OSI: One-step Inversion Excels in Extracting Diffusion Watermarks
Yuwei Chen, Zhenliang He, Jia Tang, Meina Kan, Shiguang Shan
TL;DR
This work tackles the inefficiency of extracting Gaussian Shading watermarks in diffusion-generated images by reframing watermark extraction as a one-shot sign classification problem. It introduces One-step Inversion (OSI), a learnable extractor initialized from the diffusion backbone and trained on synthesized noise–image pairs with a sign-classification objective, achieving ~20x faster extraction and higher accuracy with doubled payload capacity.
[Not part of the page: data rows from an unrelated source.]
/-- LINE_SC_CFG on an OFF line, LINE_LOAD_SET for the subcarriers of its mask, LINE_RX_CFG, LINE_RX_ACQ in SC_ACQ or RUN, LINE_FEC_CFG and LINE_HDR_MSG stage their items; LINE_EQ_LOAD writes the shadow bank and requests a swap, or puts it behind the fade under way; LINE_EQ_READ returns the active bank, the shadow or the residual channel estimate. Each conclusion gives the whole next state. (R83, R89, R93, R103, R107, R111, R116, R139.) -/
def Obligations.LineCommandsComplete : Prop :=
  ∀ (h : CmdHdr) (ws : List Word) (s : State),
    (h.async = false → Runs 0x0110 s → ws.length = 2 → onlyBits (wd ws 0) 0xFF03F301 → fld (wd ws 0) 31 24 ≤ 17 → 11 ≤ fld (wd ws 0) 17 12 → fld (wd ws 0) 17 12 ≤ 40 → 2197 + 128 * fld (wd ws 0) 31 24 ≤ 200 * fld (wd ws 0) 17 12 → onlyBits (wd ws 1) 0xFFFF → 32 ≤ fld (wd ws 1) 15 0 → fld (wd ws 1) 15 0 ≤ 1024 → (s.cv (fld (wd ws 0) 0 0)).tx = .off → (s.cv (fld (wd ws 0) 0 0)).rx = .off → (s.isStaged .scCfg (fld (wd ws 0) 0 0) = false) →
      exec (.lineScCfg h ws) s = .next (committed 0x0110 h s (s.stage .scCfg (fld (wd ws 0) 0 0) 0 ws) ([]))) ∧
    (h.async = false → Runs 0x0111 s → ws.length = 17 → onlyBits (wd ws 0) 0xFFFF0001 → (∀ k < 16, if (fld (wd ws 0) 31 16).testBit k then loadWordOk (wd ws (k + 1)) = true else wd ws (k + 1) = 0) → (∀ k ∈ onesOf 16 (fld (wd ws 0) 31 16), s.isStaged .load (loadItem (fld (wd ws 0) 0 0) k) = false ∧ ((s.ds (fld (wd ws 0) 0 0)).sc.get k).warming = false ∧ ((s.ds (fld (wd ws 0) 0 0)).sc.get k).closing = false) → (∃ k < 16, carriesAfter s (fld (wd ws 0) 0 0) k (if (fld (wd ws 0) 31 16).testBit k then some (wd ws (k + 1)) else none) = true) →
      exec (.lineLoadSet h ws) s = .next (committed 0x0111 h s (s.each (onesOf 16 (fld (wd ws 0) 31 16)) fun s k => s.stage .load (loadItem (fld (wd ws 0) 0 0) k) 0 [wd ws (k + 1)]) ([]))) ∧
    (h.async = false → Runs 0x0112 s → ws.length = 101 → onlyBits (wd ws 0) 0xF1 → ((s.ds (fld (wd ws 0) 0 0)).rxd = .scAcq ∨ (s.ds (fld (wd ws 0) 0 0)).rxd = .run) → (((s.ds (fld (wd ws 0) 0 0)).sc.get (fld (wd ws 0) 7 4)).slot = .idle ∨ ((s.ds (fld (wd ws 0) 0 0)).sc.get (fld (wd ws 0) 7 4)).slot = .fading) →
      exec (.lineEqLoad h ws) s = .next (committed 0x0112 h s (s.onSc (fld (wd ws 0) 0 0) (fld (wd ws 0) 7 4) fun c => { c with shadow := some (ws.drop 1), slot := if c.slot = .idle then .staged else .pending }) ([]))) ∧
    (h.async = false → Runs 0x0113 s → ws.length = 4 → onlyBits (wd ws 0) 0xFFFF3F01 → 1 ≤ fld (wd ws 0) 31 21 → fld (wd ws 0) 31 21 ≤ 1024 → 1 ≤ fld (wd ws 0) 13 8 → -320000 ≤ sword (wd ws 1) → sword (wd ws 1) ≤ 320000 → 1000 ≤ (wd ws 2).toNat → (wd ws 2).toNat ≤ 320000 → onlyBits (wd ws 3) 0xFFFF → fld (wd ws 3) 15 8 < fld (wd ws 3) 7 0 → (s.isStaged .rxCfg (fld (wd ws 0) 0 0) = false) →
      exec (.lineRxCfg h ws) s = .next (committed 0x0113 h s (s.stage .rxCfg (fld (wd ws 0) 0 0) 0 ws) ([]))) ∧
    (h.async = false → Runs 0x0114 s → ws.length = 1 → onlyBits (wd ws 0) 1 → ((s.ds (fld (wd ws 0) 0 0)).rxd = .scAcq ∨ (s.ds (fld (wd ws 0) 0 0)).rxd = .run) → (s.isStaged .rxAcq (fld (wd ws 0) 0 0) = false) →
      exec (.lineRxAcq h ws) s = .next (committed 0x0114 h s (s.stage .rxAcq (fld (wd ws 0) 0 0) 0 []) ([]))) ∧
    (h.async = false → Runs 0x0115 s → ws.length = 1 → onlyBits (wd ws 0) 0x3F1 → fld (wd ws 0) 9 8 < 3 →
      exec (.lineEqRead h ws) s = .next (committed 0x0115 h s (s) (if fld (wd ws 0) 9 8 = 0 then ((s.ds (fld (wd ws 0) 0 0)).sc.get (fld (wd ws 0) 7 4)).activeBank.getD identityBank else if fld (wd ws 0) 9 8 = 1 then ((s.ds (fld (wd ws 0) 0 0)).sc.get (fld (wd ws 0) 7 4)).shadow.getD identityBank else (((s.ds (fld (wd ws 0) 0 0)).sc.get (fld (wd ws 0) 7 4)).chan ++ List.replicate 64 0).take 64))) ∧
    (h.async = false → Runs 0x0120 s → ws.length = 1 → onlyBits (wd ws 0) 0xFFFFFFF1 → 1024 ≤ fld (wd ws 0) 31 16 → fld (wd ws 0) 31 16 ≤ 11520 → 4 ≤ fld (wd ws 0) 15 8 → fld (wd ws 0) 15 8 ≤ 32 → (fld (wd ws 0) 5 4 = (s.fr (fld (wd ws 0) 0 0)).txRate ∨ (s.cv (fld (wd ws 0) 0 0)).tx = .off) → (fld (wd ws 0) 7 6 = (s.fr (fld (wd ws 0) 0 0)).rxRate ∨ (s.cv (fld (wd ws 0) 0 0)).rx = .off) → (s.isStaged .fecCfg (fld (wd ws 0) 0 0) = false) →
      exec (.lineFecCfg h ws) s = .next (committed 0x0120 h s (s.stage .fecCfg (fld (wd ws 0) 0 0) 0 ws) ([]))) ∧
    (h.async = false → Runs 0x0121 s → ws.length = 17 → onlyBits (wd ws 0) 1 → (s.isStaged .hdrMsg (fld (wd ws 0) 0 0) = false) →
      exec (.lineHdrMsg h ws) s = .next (committed 0x0121 h s (s.stage .hdrMsg (fld (wd ws 0) 0 0) 0 (ws.drop 1)) ([])))

/-- CLIENT_LANE_CFG stages its word for every lane of the mask, CLIENT_LANE_RAW for a lane that no enabled port owns or will own; CLIENT_LANE_READ returns the equaliser, or makes a reply that waits for the bits captured in the next tick; CLIENT_PORT_CFG, CLIENT_PFC_CFG, CLIENT_REF_SEL and CLIENT_TS_ADJ stage their words. Each conclusion gives the whole next state. (R143, R147, R148, R150, R161, R170, R171, 05_client_interface.md Table 5-8.) -/
def Obligations.ClientCommandsComplete : Prop :=
  ∀ (h : CmdHdr) (ws : List Word) (s : State),
    (h.async = false → Runs 0x0201 s → ws.length = 2 → onlyBits (wd ws 0) 0x3FFFF → onlyBits (wd ws 1) 0xFFFFFDE0 → fld (wd ws 1) 27 23 ≤ 16 → fld (wd ws 1) 22 18 ≤ 16 → fld (wd ws 1) 17 16 ≠ 3 → fld (wd ws 1) 15 10 ≤ 48 → (∀ x ∈ onesOf 18 (wd ws 0).toNat, (fld (s.lane x).cfg 8 5 = fld (wd ws 1) 8 5 ∨ laneOwner s x = none) ∧ s.isStaged .laneCfg x = false) →
      exec (.clientLaneCfg h ws) s = .next (committed 0x0201 h s (s.each (onesOf 18 (wd ws 0).toNat) fun s x => s.stage .laneCfg x 0 [wd ws 1]) ([]))) ∧
    (h.async = false → Runs 0x0202 s → ws.length = 1 → onlyBits (wd ws 0) 0x7F0F0C73 → fld (wd ws 0) 11 10 ≠ 3 → fld (wd ws 0) 6 4 ≤ 4 → laneOwner s (fld (wd ws 0) 19 16) = none → laneClaimed s (fld (wd ws 0) 19 16) = false → (s.isStaged .laneRaw (fld (wd ws 0) 19 16) = false) →
      exec (.clientLaneRaw h ws) s = .next (committed 0x0202 h s (s.stage .laneRaw (fld (wd ws 0) 19 16) 0 ws) ([]))) ∧
    (h.async = false → Runs 0x0203 s → ws.length = 1 → onlyBits (wd ws 0) 0x31F → fld (wd ws 0) 4 0 ≤ 17 → fld (wd ws 0) 9 8 = 0 →
      exec (.clientLaneRead h ws) s = .next (committed 0x0203 h s (s) (let x := s.lane (fld (wd ws 0) 4 0)
        let tap (n : Nat) : Nat := wrapInt 8 (x.dfe.getD n 0)
        [mkWord x.ctle, mkWord (tap 0 + 256 * tap 1 + 65536 * tap 2 + 16777216 * tap 3), mkWord (tap 4 + 256 * tap 5)]))) ∧
    (h.async = false → Runs 0x0203 s → ws.length = 1 → onlyBits (wd ws 0) 0x31F → fld (wd ws 0) 4 0 ≤ 15 → fld (wd ws 0) 9 8 = 1 →
      exec (.clientLaneRead h ws) s = .next (withReply { mkReply s 0x0203 h .ok 0 [] with cap := some (fld (wd ws 0) 4 0, 2) } (s.audit 0x0203 h .ok))) ∧
    (h.async = false → Runs 0x0210 s → ws.length = 5 → onlyBits (wd ws 0) 0xFFC00007 → fld (wd ws 0) 28 27 ≠ 3 → fld (wd ws 0) 26 24 ≤ 5 → (flag (wd ws 0) 31 = true → modeAllowed (fld (wd ws 0) 2 0) (fld (wd ws 0) 23 22) = true ∧ ((s.port (fld (wd ws 0) 2 0)).enabled = true → (s.port (fld (wd ws 0) 2 0)).mode = fld (wd ws 0) 23 22)) → (flag (wd ws 0) 31 = true → ∀ q < 8, q ≠ fld (wd ws 0) 2 0 → portEnabled (nextPortCfg s q) = true →
        ∀ x ∈ lanesOf q (portMode (nextPortCfg s q)), (lanesOf (fld (wd ws 0) 2 0) (fld (wd ws 0) 23 22)).contains x = false) → (flag (wd ws 0) 31 = true → ∀ x ∈ lanesOf (fld (wd ws 0) 2 0) (fld (wd ws 0) 23 22), (s.lane x).raw = false ∧ s.isStaged .laneRaw x = false) → onlyBits (wd ws 1) 0x1FFF1FFF → (fld (wd ws 0) 28 27 = 1 → flowClass (s.flowE (fld (wd ws 1) 28 16)) = 7) → onlyBits (wd ws 2) 0x3FFF → 64 ≤ fld (wd ws 2) 13 0 → fld (wd ws 2) 13 0 ≤ 16000 → onlyBits (wd ws 4) 0xFFFF → (s.isStaged .port (fld (wd ws 0) 2 0) = false) →
      exec (.clientPortCfg h ws) s = .next (committed 0x0210 h s (s.stage .port (fld (wd ws 0) 2 0) 0 ws) ([]))) ∧
    (∀ x : PortS, x = { s.port (fld (wd ws 0) 2 0) with pfc := ws } → h.async = false → Runs 0x0211 s → ws.length = 3 → onlyBits (wd ws 0) 0x3FFFFF07 → 1 ≤ fld (wd ws 0) 29 24 → x.txEn (x.pri 7) = false → x.rxEn (x.pri 7) = false → (x.mode = 0 ∨ fld (wd ws 0) 29 24 * bitsPerTick x.mode < x.quanta * 512) → onlyBits (wd ws 1) 0xFFFF → 1 ≤ x.quanta → onlyBits (wd ws 2) 0xFFFFFF → (∀ q < 8, q ∈ (List.range 8).map x.pri) → (s.isStaged .pfc (fld (wd ws 0) 2 0) = false) →
      exec (.clientPfcCfg h ws) s = .next (committed 0x0211 h s (s.stage .pfc (fld (wd ws 0) 2 0) 0 ws) ([]))) ∧
    (h.async = false → Runs 0x0212 s → ws.length = 1 → onlyBits (wd ws 0) 0x8F8F → (s.isStaged .refSel (0) = false) →
      exec (.clientRefSel h ws) s = .next (committed 0x0212 h s (s.stage .refSel 0 0 ws) ([]))) ∧
    (h.async = false → Runs 0x0213 s → ws.length = 3 → onlyBits (wd ws 0) 7 → -20000 ≤ sword (wd ws 1) → sword (wd ws 1) ≤ 20000 → -20000 ≤ sword (wd ws 2) → sword (wd ws 2) ≤ 20000 → (s.isStaged .tsAdj (fld (wd ws 0) 2 0) = false) →
      exec (.clientTsAdj h ws) s = .next (committed 0x0213 h s (s.stage .tsAdj (fld (wd ws 0) 2 0) 0 ws) ([])))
The approach unifies a robust taxonomy via a communication-system perspective, showing OSI generalizes across diffusion backbones, schedulers, and cryptographic schemes. Empirically, OSI outperforms multi-step inversion across SD2.1/XL/3.5 models, maintains robustness under distortions and advanced attacks, and remains adaptable to broader diffusion watermarking settings with favorable amortized compute at scale.
Abstract
Watermarking is an important mechanism for provenance and copyright protection of diffusion-generated images. Training-free methods, exemplified by Gaussian Shading, embed watermarks into the initial noise of diffusion models with negligible impact on the quality of generated images. However, extracting this type of watermark typically requires multi-step diffusion inversion to obtain precise initial noise, which is computationally expensive and time-consuming. To address this issue, we propose One-step Inversion (OSI), a significantly faster and more accurate method for extracting Gaussian Shading style watermarks. OSI reformulates watermark extraction as a learnable sign classification problem, which eliminates the need for precise regression of the initial noise. Then, we initialize the OSI model from the diffusion backbone and finetune it on synthesized noise-image pairs with a sign classification objective. In this manner, the OSI model is able to accomplish the watermark extraction efficiently in only one step. Our OSI substantially outperforms the multi-step diffusion inversion method: it is 20x faster, achieves higher extraction accuracy, and doubles the watermark payload capacity. Extensive experiments across diverse schedulers, diffusion backbones, and cryptographic schemes consistently show improvements, demonstrating the generality of our OSI framework.